Дождик, дождик, подожди, Мне с тобою по пути…
— Намокнем! Побежим переждем! — сказала я Алиман.
Она мотнула головой:
— Ничего, мама, не раскиснем! — И как девчонка, захохотав от щекотки дождя, стала быстрей погонять быков.
И я заразилась ее весельем. Любовалась ею и шептала про себя: «Светлая моя, дождевая! Какая бы ты счастливая была! Эх, жизнь, жизнь…» Теперь-то я понимаю, что все это она делала для меня. Она очень хотела, чтобы я забыла о войне, о горе, чтобы я веселей глянула на жизнь. Алиман подставляла руки и лицо струям дождя и говорила мне:
— Смотри, мама, какой дождь! Смотри, какой чистый дождь! Год будет урожайный! Цоб-цобе, дождь, лей, поливай щедрей, цоб-цобе! — И хлестала кнутом струи дождя и парные спины волов.
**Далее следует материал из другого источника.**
-- ==== Sys2Proof/Machine/State.lean ====
section
/-! DEFINITION. The machine's state as plain data, its reasons to stop, and the state right after reset. One package, of any
grade (R1). A docstring gives the meaning and the rule of spec/ that names the item. Lists keyed by a number are sparse:
a unit not listed is in its reset state. -/

namespace Sys2Proof.Machine

/-- Memory by address: canonical (addresses rise, no entry equal to 0, what an unlisted byte reads as; log entry 3). -/
abbrev Memory := List Host.Cell

/-! ## Fault records -/

/-- Fault and trap codes of R375. -/
inductive Code where
  | illop | illpriv | runhaz | maskmis | scrbound | winbound | rangelock | pgfault | prot | fotdeny | synonym | align
  | gbarnc | depth | qfault | guestf | trap | brk
  deriving DecidableEq, Repr

/-- Class of a record, TYPE[2:0] of R378. -/
inductive Cls where
  | precise | runPrecise | engine | software | device | guest | hardStop
  deriving DecidableEq, Repr

/-- The fault record of R378, 64 bytes; `gid` is the model's handle on the stopped group. -/
structure FRec where
  cls : Cls := .precise
  second : Bool := false
  reposted : Bool := false
  code : Code := .illop
  code2 : Nat := 0
  nmore : Nat := 0
  cause : Nat := 0
  level : Nat := 0
  team : Nat := 0
  lane : Nat := 0
  rid : Nat := 0
  lanes : W32 := 0
  gseq : W64 := 0
  pc : W64 := 0
  pc2 : W64 := 0
  addr : W64 := 0
  detail : W64 := 0
  time : Nat := 0
  src : Option Nat := none                 -- where it comes from, for the order of equal times (R7); none: the policy core
  gid : Option Nat := none
  deriving DecidableEq, Repr

/-- A data fault detected in a run that has not ended (R154). -/
structure DFault where
  code : Code
  cause : Nat := 0
  level : Nat := 0
  addr : W64
  team : Nat
  lane : Nat
  lanes : W32
  pc : W64
  nmore : Nat := 0
  time : Nat := 0
  num : Nat := 0                           -- which faulting instruction of the run it is of
  deriving DecidableEq, Repr

/-! ## Threads, teams, bundles, groups -/

/-- A register as the hazard rule names it (R151, R379): v, s, p, a system register, by number; a pair is two v. -/
inductive RegRef where
  | v (n : BitVec 6) | s (n : BitVec 5) | p (n : BitVec 3) | pair (n : BitVec 6) | sys (n : Nat)
  deriving DecidableEq, Repr

/-- The current triple of a lane (R277): origin, target, edge word. -/
structure Triple where
  o : W32
  t : W32
  w : W32
  draw : Bool            -- delivered by a draw walk
  idx : Nat              -- CSR or CSC index of the edge
  pc : W64 := 0          -- the ENEXT that requested it
  ep : Nat := 0          -- the draw walk of its Sluice it is of (R284)
  deriving DecidableEq, Repr

/-- A thread (R24, R25): lane home, live bit, v0 to v63, p0 to p6, %link, the edge registers of R277. -/
structure Thread where
  team : Nat
  lane : Nat
  live : Bool := true
  v : Vector W32 64 := Vector.replicate 64 0
  bad : List (BitVec 6) := []      -- poisoned words of its window (R435)
  p : BitVec 7 := 0
  link : W64 := 0
  tri : Option Triple := none
  emode : W32 := 0
  deriving DecidableEq, Repr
Смеялась она и не знала, наверно, какая она была красивая под дождем, в намокшем платье, тонкая, с крутыми грудями и сильными бедрами, с сияющими от счастья глазами и с разгоряченным румянцем на щеках. Будь же ты еще раз трижды проклята, война!
Когда ливень поредел и ушел гулять дальше, Алиман примолкла. С сожалением смотрела она вслед уходящему дождю, прислушивалась к его стихающему за рекой шуму, быть может, думая о том, что и дождь не вечен, что и он быстро проходит. Она печально вздохнула. Вспомнила ли она о Касыме или еще что, но, глянув на меня, снова улыбнулась.
— Вот, кстати, по дождю и засеем кукурузу! — сказала она и побежала домой.
Алиман принесла в ведерке намоченную кукурузу. Взяла полную пригоршню набухших, крупных зерен.
— Мама, — сказала она мне. — Пусть Джайнак вернется, пока поспеют молочные початки! — И швырнула по огороду первую горсть.
Никогда не забыть мне этот день. Как новорожденный ребенок, выглянуло из-за облаков омытое дождем чистое солнце. По темной влажной пашне Алиман шла босая и, улыбаясь, разбрасывала через каждый шаг семена. Она сеяла не просто зерна, а зерна надежды, добра, ожидания.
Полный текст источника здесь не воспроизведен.